Brighter Than the Sun
Offended, Ellie lurched backward. “What, precisely, are you attempting to say?”
“You, madam, do not know how to be a wife.”
“I have only been a wife for one day,” she all but growled. “What do you expect?”
All of a sudden Charles felt the complete cad. He had promised her time to accustom herself to marriage, and here he was snapping at her like a dragon. He let out a soft sigh of regret. “I am sorry, Ellie. I don't know what came over me.”
She looked startled by his apology, and then her face softened. “Do not trouble yourself over it, my lord. It has been a stressful few days for us all. And…”

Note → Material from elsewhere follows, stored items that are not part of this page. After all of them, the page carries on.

-- ==== Sys2Proof/Word.lean ====
section
/-! DEFINITION. The word types of the machine (00_scope.md R8, R9).
Every datum is an unsigned 8-bit number, so the sum, difference and product of two bytes are the `BitVec`
operations `+`, `-`, `*`, which are the spec's `+8`, `-8`, `*8` (modulo 256). -/

namespace Sys2Proof

/-- A register value, memory cell, address, operand byte or program counter (00_scope.md R9). -/
abbrev Byte := BitVec 8

/-- A register index, 0 to 7 (10_state.md R20). -/
abbrev Reg := Fin 8

end Sys2Proof
end

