-- ==== Sys2Proof/Machine/Dispatch.lean ====
section
/-! DEFINITION. Dispatch (40_cycle.md R113): one arm per instruction, in the order of 30_encoding.md R87. -/

namespace Sys2Proof.Machine

def exec (i : Instr) (s : State) : Host.Outcome State Fault Refusal :=
  match i with
  | .hlt => Sys2Proof.Machine.execHlt s
  | .ldi a imm => Sys2Proof.Machine.execLdi a imm s
  | .prn a => Sys2Proof.Machine.execPrn a s
  | .add a b => Sys2Proof.Machine.execAdd a b s
  | .mul a b => Sys2Proof.Machine.execMul a b s
  | .cmp a b => Sys2Proof.Machine.execCmp a b s
  | .push a => Sys2Proof.Machine.execPush a s
  | .pop a => Sys2Proof.Machine.execPop a s
  | .call a => Sys2Proof.Machine.execCall a s
  | .ret => Sys2Proof.Machine.execRet s
  | .jmp a => Sys2Proof.Machine.execJmp a s
  | .jeq a => Sys2Proof.Machine.execJeq a s
  | .jne a => Sys2Proof.Machine.execJne a s
  | .st a b => Sys2Proof.Machine.execSt a b s

end Sys2Proof.Machine
end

“And what?” he prompted when she failed to complete her sentence.
She cleared her throat. “Nothing. Merely that I suppose you could not have been expecting to find me this morning with my head in an oven.”
“It was something of a shock,” he said mildly.

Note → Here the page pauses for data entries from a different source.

-- ==== Sys2Proof/Safety.lean ====
section
/-! DEFINITION. What claims use: good ends and runs, the invariant of the state, the tables of 10_state.md R22 and R27,
and the spec's own pseudocode of a step (40_cycle.md R117) written out a second time over plain records. -/

namespace Sys2Proof

/-- The register of a legal index operand, as a list: what R22's tables need. -/
def regsNamed (b : Byte) : List Reg := (Machine.regOf b).toList

/-- The registers an instruction reads (10_state.md R22, column "reads"; a conditional jump reads `x[a]` when taken). -/
def Instr.readRegs (s : Machine.State) : Instr → List Reg
  | .hlt | .ldi _ _ => []
  | .prn a | .jmp a => regsNamed a
  | .jeq a => if s.flagE then regsNamed a else []
  | .jne a => if s.flagE then [] else regsNamed a
  | .add a b | .mul a b | .cmp a b | .st a b => regsNamed a ++ regsNamed b
  | .push a | .call a => Config.spIndex :: regsNamed a
  | .pop _ | .ret => [Config.spIndex]

/-- The registers an instruction writes (10_state.md R22, column "writes"). -/
def Instr.writtenRegs : Instr → List Reg
  | .hlt | .prn _ | .cmp _ _ | .jmp _ | .jeq _ | .jne _ | .st _ _ => []
  | .ldi a _ | .add a _ | .mul a _ => regsNamed a
  | .push _ | .call _ | .ret => [Config.spIndex]
  | .pop a => regsNamed a ++ [Config.spIndex]

/-- PUSH and CALL need a stack slot: `x[6]` not 0x00 (40_cycle.md R115). Every other instruction needs none. -/
def Instr.hasStackRoom (i : Instr) (s : Machine.State) : Prop :=
  (i.mnemonic = .push ∨ i.mnemonic = .call) → s.sp ≠ 0x00

namespace Machine

/-- The end of a run (70_reset_and_hazards.md R253). -/
abbrev State.ended (s : State) : Prop := s.run ≠ .running

/-- A good end: HALTED, and only that (70_reset_and_hazards.md R253; 60_exceptions.md R210). -/
abbrev State.goodEnd (s : State) : Prop := s.run = .halted

/-- The fault registers say what 10_state.md R34 and 60_exceptions.md R200 say: all zero unless FAULTED; when FAULTED the
cause is 1, 3 or 4, the address is that of the faulting instruction, which `pc` still holds (R209), and the data is the
opcode byte still in memory (cause 1), an index above 7 (cause 3), or 0 (cause 4). -/
abbrev State.faultRegsOk (s : State) : Prop :=
  (s.run ≠ .faulted ∧ s.faultCause = 0 ∧ s.faultAddr = 0 ∧ s.faultData = 0) ∨
  (s.run = .faulted ∧ s.faultAddr = s.pc ∧
    ((s.faultCause = FaultCause.unknownOpcode.code ∧ s.faultData = s.load s.pc) ∨
     (s.faultCause = FaultCause.invalidRegisterIndex.code ∧ 7 < s.faultData.toNat) ∨
     (s.faultCause = FaultCause.stackOverflow.code ∧ s.faultData = 0 ∧ s.sp = 0)))

/-- The invariant of the machine: memory is in canonical form, `FL` is one of its four legal values, and the fault
registers agree with the run state. -/
abbrev State.Inv (s : State) : Prop := s.mem.wf ∧ legalFl s.fl ∧ s.faultRegsOk

/-- The next fetch sees `v` at the address `x`, if `x` is one of the three addresses it reads (20_memory.md R63). -/
abbrev State.fetchSees (t : State) (x v : Byte) : Prop :=
  (x = t.pc → t.fetch.op = v) ∧ (x = t.pc + 1 → t.fetch.opA = v) ∧ (x = t.pc + 2 → t.fetch.opB = v)

/-- The states a run visits, under any opcode map. -/
inductive Reaches (map : OpcodeMap) : State → State → Prop
  | refl (s : State) : Reaches map s s
  | next {s t u : State} : Reaches map s t → cycle map t = .next u → Reaches map s u

/-- A sequence of instructions executed one after the other, each from the state the one before it left; nothing if one of
them does not answer a next state. It leaves fetching aside: claims about nesting are stated with it. -/
def execAll : List Instr → State → Option State
  | [], s => some s
  | i :: is, s =>
    match exec i s with
    | .next t => execAll is t
    | _ => none

/-- One step of the engine, defined when `run` is RUNNING: the pseudocode of 40_cycle.md R117 line by line, over raw bytes,
sharing no definition with the decoder, the operand checks or the meanings. `x i` is `x[i]`, `set i v` is the register
file after `x[i] <- v`. -/
def specStep (map : OpcodeMap) (s : State) : State :=
  let op := s.mem.read s.pc
  let opA := s.mem.read (s.pc + 1)
  let opB := s.mem.read (s.pc + 2)
  let is (m : Mnemonic) : Bool := op == map.byteOf m
  let x (b : Byte) : Byte := s.regs.toList.getD b.toNat 0
  let set (b v : Byte) : Vector Byte 8 := s.regs.setIfInBounds b.toNat v
  let raise (code : BitVec 3) (info : Byte) : State :=
    { s with run := .faulted, faultCause := code, faultAddr := s.pc, faultData := info }
  let known := is .hlt || is .ldi || is .prn || is .add || is .mul || is .cmp || is .push || is .pop || is .call ||
    is .ret || is .jmp || is .jeq || is .jne || is .st
  let usesA := known && !(is .hlt || is .ret)
  let usesB := is .add || is .mul || is .cmp || is .st
  if !known then raise 1 op
  else if usesA && 7 < opA.toNat then raise 3 opA
  else if usesB && 7 < opB.toNat then raise 3 opB
  else if (is .push || is .call) && x 6 == 0x00 then raise 4 0x00
  else if is .hlt then { s with run := .halted, pc := s.pc + 1 }
  else if is .ldi then { s with regs := set opA opB, pc := s.pc + 3 }
  else if is .prn then { s with out := s.out ++ [x opA], pc := s.pc + 2 }
  else if is .add then { s with regs := set opA (x opA + x opB), pc := s.pc + 3 }
  else if is .mul then { s with regs := set opA (x opA * x opB), pc := s.pc + 3 }
  else if is .cmp then
    { s with
      fl := if (x opA).toNat < (x opB).toNat then 0b100 else if (x opA).toNat > (x opB).toNat then 0b010 else 0b001
      pc := s.pc + 3 }
  else if is .push then
    let regs' := set 6 (x 6 - 1)
    { s with regs := regs', mem := s.mem.write (x 6 - 1) (regs'.toList.getD opA.toNat 0), pc := s.pc + 2 }
  else if is .pop then
    let regs' := set opA (s.mem.read (x 6))
    { s with regs := regs'.setIfInBounds 6 (regs'.toList.getD 6 0 + 1), pc := s.pc + 2 }
  else if is .call then
    let regs' := set 6 (x 6 - 1)
    { s with regs := regs', mem := s.mem.write (x 6 - 1) (s.pc + 2), pc := regs'.toList.getD opA.toNat 0 }
  else if is .ret then { s with regs := set 6 (x 6 + 1), pc := s.mem.read (x 6) }
  else if is .jmp then { s with pc := x opA }
  else if is .jeq then { s with pc := if s.fl.getLsbD 0 = true then x opA else s.pc + 2 }
  else if is .jne then { s with pc := if s.fl.getLsbD 0 = false then x opA else s.pc + 2 }
  else { s with mem := s.mem.write (x opA) (x opB), pc := s.pc + 3 }

end Machine

end Sys2Proof
end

Ellie fell silent. After a few moments, she opened her mouth, then shut it.
One corner of Charles's mouth turned up. “Did you want to say something?”
She shook her head. “No.”
“You did.”
“It wasn't important.”
“Oh, come now, Ellie. You wanted to defend your kitchen skills, or oven skills, or whatever you want to call them, didn't you?”
Her chin jutted out ever so slightly. “I can assure you that I have adjusted oven racks a million times before.”

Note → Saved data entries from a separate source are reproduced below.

/-- CMP completes whenever its operands are register indices: `FL` becomes LESS_THAN, GREATER_THAN or EQUAL by the unsigned
order of the two values, and nothing else but `pc` changes (43_alu.md R155). -/
def Obligations.CmpResult : Prop :=
  ∀ (s : State) (a b : Byte) (ha : a.toNat < 8) (hb : b.toNat < 8), ∃ f : BitVec 3,
    exec (.cmp a b) s = .next { s with fl := f, pc := s.pc + 3 } ∧
    (s.regs[a.toNat].toNat < s.regs[b.toNat].toNat → f = 0b100) ∧
    (s.regs[b.toNat].toNat < s.regs[a.toNat].toNat → f = 0b010) ∧
    (s.regs[a.toNat] = s.regs[b.toNat] → f = 0b001)

/-- PUSH completes whenever its operand is a register index and SP is not 0x00: SP goes down by one and the cell at the new
SP becomes `x[a]`, read after the decrement (44_stack.md R170; for `PUSH R6` R173, decision D17, log 16). -/
def Obligations.PushResult : Prop :=
  ∀ (s : State) (a : Byte) (ha : a.toNat < 8), s.sp ≠ 0 →
    exec (.push a) s = .next
      { s with
        regs := s.regs.set 6 (s.sp - 1)
        mem := s.mem.write (s.sp - 1) (if a = 6 then s.sp - 1 else s.regs[a.toNat])
        pc := s.pc + 2 }

/-- POP completes whenever its operand is a register index: `x[a]` becomes the cell at SP, then SP goes up by one modulo 256
(44_stack.md R171, R173; decisions D8 and D17, logs 14 and 16). -/
def Obligations.PopResult : Prop :=
  ∀ (s : State) (a : Byte) (ha : a.toNat < 8),
    exec (.pop a) s = .next
      { s with
        regs := (s.regs.set a.toNat (s.load s.sp)).set 6 ((if a = 6 then s.load s.sp else s.sp) + 1)
        pc := s.pc + 2 }

/-- CALL completes whenever its operand is a register index and SP is not 0x00: SP goes down by one, the cell at the new SP
becomes the return address `pc +8 2`, and `pc` becomes `x[a]`, read after the decrement (45_control_transfer.md R180, R181;
log 16). -/
def Obligations.CallResult : Prop :=
  ∀ (s : State) (a : Byte) (ha : a.toNat < 8), s.sp ≠ 0 →
    exec (.call a) s = .next
      { s with
        regs := s.regs.set 6 (s.sp - 1)
        mem := s.mem.write (s.sp - 1) (s.pc + 2)
        pc := if a = 6 then s.sp - 1 else s.regs[a.toNat] }

/-- RET completes in every state: `pc` becomes the cell at SP, and SP goes up by one modulo 256 (45_control_transfer.md R182;
log 14). -/
def Obligations.RetResult : Prop :=
  ∀ s : State, exec .ret s = .next { s with regs := s.regs.set 6 (s.sp + 1), pc := s.load s.sp }

/-- JMP, JEQ and JNE complete whenever their operand is a register index: JMP goes to `x[a]`, JEQ does so when `FL.E` is 1 and
JNE when it is 0, and the untaken forms advance past the operand byte (45_control_transfer.md R184 to R187). -/
def Obligations.JumpResults : Prop :=
  ∀ (s : State) (a : Byte) (ha : a.toNat < 8),
    exec (.jmp a) s = .next { s with pc := s.regs[a.toNat] } ∧
    (s.fl.getLsbD 0 = true → exec (.jeq a) s = .next { s with pc := s.regs[a.toNat] } ∧
      exec (.jne a) s = .next { s with pc := s.pc + 2 }) ∧
    (s.fl.getLsbD 0 = false → exec (.jeq a) s = .next { s with pc := s.pc + 2 } ∧
      exec (.jne a) s = .next { s with pc := s.regs[a.toNat] })

/-! ## Where an instruction faults -/

/-- A register-index operand above 7 enters InvalidRegisterIndex with that byte, `opA` before `opB`, whatever else holds (an
untaken jump and an SP of 0x00 included), and nothing else changes (40_cycle.md R114, R116; 60_exceptions.md R202, R208;
decisions D6, D24 and D25, logs 12 and 17). -/
def Obligations.InvalidRegisterIndexFaults : Prop :=
  (∀ (s : State) (a b : Byte), 7 < a.toNat →
    ∀ i ∈ ([.ldi a b, .prn a, .add a b, .mul a b, .cmp a b, .push a, .pop a, .call a, .jmp a, .jeq a, .jne a, .st a b] :
        List Instr),
      exec i s = .next { s with run := .faulted, faultCause := 3, faultAddr := s.pc, faultData := a }) ∧
  (∀ (s : State) (a b : Byte), a.toNat < 8 → 7 < b.toNat →
    ∀ i ∈ ([.add a b, .mul a b, .cmp a b, .st a b] : List Instr),
      exec i s = .next { s with run := .faulted, faultCause := 3, faultAddr := s.pc, faultData := b })

/-- PUSH and CALL with a legal operand and SP at 0x00 enter StackOverflow, and nothing else changes: SP does not wrap
(40_cycle.md R115; 60_exceptions.md R204, R208; 44_stack.md R172; decision D7, log 13). -/
def Obligations.StackOverflowFaults : Prop :=
  ∀ (s : State) (a : Byte), a.toNat < 8 → s.sp = 0 → ∀ i ∈ ([.push a, .call a] : List Instr),
    exec i s = .next { s with run := .faulted, faultCause := 4, faultAddr := s.pc, faultData := 0 }

/-- An instruction with legal operands and, for PUSH and CALL, room on the stack enters no fault: no overflow, wrap, empty
stack, store over code or jump target is one (60_exceptions.md R206). -/
def Obligations.WellFormedInstructionsComplete : Prop :=
  ∀ (i : Instr) (s : State), i.wf = true → i.hasStackRoom s → s.run = .running →
    ∃ t, exec i s = .next t ∧ t.run ≠ .faulted ∧ t.faultCause = s.faultCause ∧ t.faultAddr = s.faultAddr ∧
      t.faultData = s.faultData

/-- Faults are precise: a step that leaves the engine FAULTED changed `run` and the fault registers and nothing else, recorded
the instruction's own address, and recorded cause 1, 3 or 4, never 2 or an unused code (40_cycle.md R116; 60_exceptions.md
R200, R203, R208, R209; decisions D5, D16 and D23, logs 11, 17 and 18). -/
def Obligations.FaultsArePrecise : Prop :=
  ∀ (map : OpcodeMap) (s t : State), cycle map s = .next t → t.run = .faulted →
    t = { s with run := .faulted, faultCause := t.faultCause, faultAddr := s.pc, faultData := t.faultData } ∧
    (t.faultCause = 1 ∨ t.faultCause = 3 ∨ t.faultCause = 4)

/-! ## Frames and rules over all instructions -/

/-- No instruction reads or writes a register outside its columns of 10_state.md R22: at most those. (That the registers in the
columns are read and written is `RegistersOfTheTableMatter`.) A register an instruction does not write keeps its value, and the value of a register it does not read has no influence on it: changing that register beforehand changes the
next state in that register alone, or not at all if the instruction writes it. -/
def Obligations.RegistersReadAndWritten : Prop :=
  ∀ (i : Instr) (s t : State), i.wf = true → exec i s = .next t →
    (∀ r : Reg, r ∉ i.writtenRegs → t.reg r = s.reg r) ∧
    (∀ (r : Reg) (v : Byte), r ∉ i.readRegs s →
      exec i (s.setReg r v) = .next (if r ∈ i.writtenRegs then t else t.setReg r v))

/-- CMP alone writes `FL`, all three bits, whatever they were; JEQ and JNE alone read it, and only `FL.E`: for any other
instruction another `FL` beforehand is the same `FL` afterwards, or for CMP no difference, and nothing else differs
(10_state.md R30). -/
def Obligations.FlagsReadAndWritten : Prop :=
  ∀ (i : Instr) (s t : State) (f : BitVec 3), exec i s = .next t →
    ((∀ a b, i ≠ .cmp a b) → t.fl = s.fl) ∧
    (∀ a b, i = .cmp a b → i.wf = true →
      (t.fl = 0b100 ∨ t.fl = 0b010 ∨ t.fl = 0b001) ∧ exec i { s with fl := f } = .next t) ∧
    ((∀ a b, i ≠ .cmp a b) → ((∀ a, i ≠ .jeq a ∧ i ≠ .jne a) ∨ f.getLsbD 0 = s.fl.getLsbD 0) →
      exec i { s with fl := f } = .next { t with fl := f })

/-- PRN alone appends to `out`, one value, and only at the end; no instruction reads `out` (10_state.md R38;
41_system_io.md R131; log 6). -/
def Obligations.OutputReadAndWritten : Prop :=
  ∀ (i : Instr) (s t : State) (o : List Byte), exec i s = .next t →
    ((∀ a, i ≠ .prn a) → t.out = s.out ∧ exec i { s with out := o } = .next { t with out := o }) ∧
    (∀ (a : Byte) (ha : a.toNat < 8), i = .prn a →
      t.out = s.out ++ [s.regs[a.toNat]] ∧ exec i { s with out := o } = .next { t with out := o ++ [s.regs[a.toNat]] })

/-- HLT alone changes the run state, other than by a fault entry, and no instruction writes a fault register other than by
one (60_exceptions.md R218; 10_state.md R33, R34). -/
def Obligations.RunStateChanges : Prop :=
  ∀ (i : Instr) (s t : State), exec i s = .next t →
    (i = .hlt ∧ t.run = .halted ∧ t.faultCause = s.faultCause ∧ t.faultAddr = s.faultAddr ∧ t.faultData = s.faultData) ∨
    (i ≠ .hlt ∧ t.run = s.run ∧ t.faultCause = s.faultCause ∧ t.faultAddr = s.faultAddr ∧ t.faultData = s.faultData) ∨
    (i ≠ .hlt ∧ t.run = .faulted ∧ t.faultAddr = s.pc ∧ (i.wf = false ∨ ¬ i.hasStackRoom s))

/-- Memory's frame: ST changes at most the cell at `x[a]`, PUSH and CALL at most the cell below SP, and every other
instruction none; an instruction that faults changes none (20_memory.md R58; 42_data_movement.md R141; 44_stack.md R170;
45_control_transfer.md R180). -/
def Obligations.MemoryFrame : Prop :=
  (∀ (s t : State) (a b : Byte) (ha : a.toNat < 8), exec (.st a b) s = .next t →
    ∀ x : Byte, x ≠ s.regs[a.toNat] → t.load x = s.load x) ∧
  (∀ (s t : State) (a : Byte) (i : Instr), i = .push a ∨ i = .call a → exec i s = .next t →
    ∀ x : Byte, x ≠ s.sp - 1 → t.load x = s.load x) ∧
  (∀ (s t : State) (i : Instr), (∀ a b, i ≠ .st a b) → (∀ a, i ≠ .push a ∧ i ≠ .call a) → exec i s = .next t →
    ∀ x : Byte, t.load x = s.load x) ∧
  (∀ (s t : State) (i : Instr), i.wf = false ∨ ¬ i.hasStackRoom s → exec i s = .next t →
    ∀ x : Byte, t.load x = s.load x)

/-- The program counter after each instruction: the default advance by one and the operand count for the nine instructions
that rely on it (40_cycle.md R113), the instruction's own target for the other five (10_state.md R27;
45_control_transfer.md R180, R182, R184 to R186). Two of these are the spec's own decisions: HLT's advance (41_system_io.md
R130, D11, log 15), and CALL's target read after the decrement of SP (45_control_transfer.md R181, D17, log 16). -/
def Obligations.ProgramCounterAfterEachInstruction : Prop :=
  ∀ (i : Instr) (s t : State), i.wf = true → i.hasStackRoom s → exec i s = .next t →
    match i with
    | .call a => ∀ ha : a.toNat < 8, t.pc = (s.regs.set 6 (s.sp - 1))[a.toNat]
    | .ret => t.pc = s.load s.sp
    | .jmp a => ∀ ha : a.toNat < 8, t.pc = s.regs[a.toNat]
    | .jeq a => ∀ ha : a.toNat < 8, t.pc = if s.fl.getLsbD 0 then s.regs[a.toNat] else s.pc + 2
    | .jne a => ∀ ha : a.toNat < 8, t.pc = if s.fl.getLsbD 0 then s.pc + 2 else s.regs[a.toNat]
    | i => t.pc = s.pc + BitVec.ofNat 8 (1 + i.mnemonic.operandCount)

/-! ## Properties of sequences -/

/-- PUSH of one register, then POP to another or the same, neither of them register 6: the value is copied (or restored), SP
is back, and every other register is as it was (44_stack.md R174). -/
def Obligations.PushThenPopCopies : Prop :=
  ∀ (s : State) (a b : Byte) (ha : a.toNat < 8) (hb : b.toNat < 8), a ≠ 6 → b ≠ 6 → s.sp ≠ 0 →
    ∃ t, execAll [.push a, .pop b] s = some t ∧ t.regs = s.regs.set b.toNat s.regs[a.toNat]

/-- The forms that name register 6: `PUSH R6` stores the decremented SP, `POP R6` ends at the popped value plus one, the two in
sequence leave SP as it was, and `CALL R6` goes to the cell that holds its return address (44_stack.md R173;
45_control_transfer.md R181; decision D17, log 16). -/
def Obligations.RegisterSixAsOperand : Prop :=
  ∀ s : State,
    (s.sp ≠ 0 → ∃ t, exec (.push 6) s = .next t ∧ t.sp = s.sp - 1 ∧ t.load t.sp = t.sp) ∧
    (∃ t, exec (.pop 6) s = .next t ∧ t.sp = s.load s.sp + 1) ∧
    (s.sp ≠ 0 → ∃ t, execAll [.push 6, .pop 6] s = some t ∧ t.sp = s.sp) ∧
    (s.sp ≠ 0 → ∃ t, exec (.call 6) s = .next t ∧ t.pc = t.sp ∧ t.load t.pc = s.pc + 2)

/-- A CALL, and later a RET in any state that has the SP and the stacked byte the CALL left: execution resumes after the
CALL's operand byte, with SP as before the CALL (45_control_transfer.md R183). -/
def Obligations.CallThenReturnResumes : Prop :=
  ∀ (s u v : State) (a : Byte), a.toNat < 8 → s.sp ≠ 0 → exec (.call a) s = .next u →
    v.sp = u.sp → v.load v.sp = u.load u.sp →
    ∃ t, exec .ret v = .next t ∧ t.pc = s.pc + 2 ∧ t.sp = s.sp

“You've hardly been alive long enough to have performed the task a million times.”
She let out an outraged gasp. “Am I not allowed to speak in hyperbole?”
“Only,” he said, a bit too smoothly, “if you are talking about me.”
Ellie's face slid into a smirk. “Oh, Charles,” she exclaimed, “I feel as if we have known each other for a million years.” Her tone grew more ironic. “I am that weary of your company.”
He chuckled. “My thoughts were more along the lines of, ‘Oh, Charles, you are the kindest—’”
“Ha!”
“‘—most dashing man to ever walk the planet. If I lived a thousand years, I—’”
“I hope I do live a thousand years,” Ellie retorted. “Then I should be a wizened old crone whose only purpose in life is to annoy you.”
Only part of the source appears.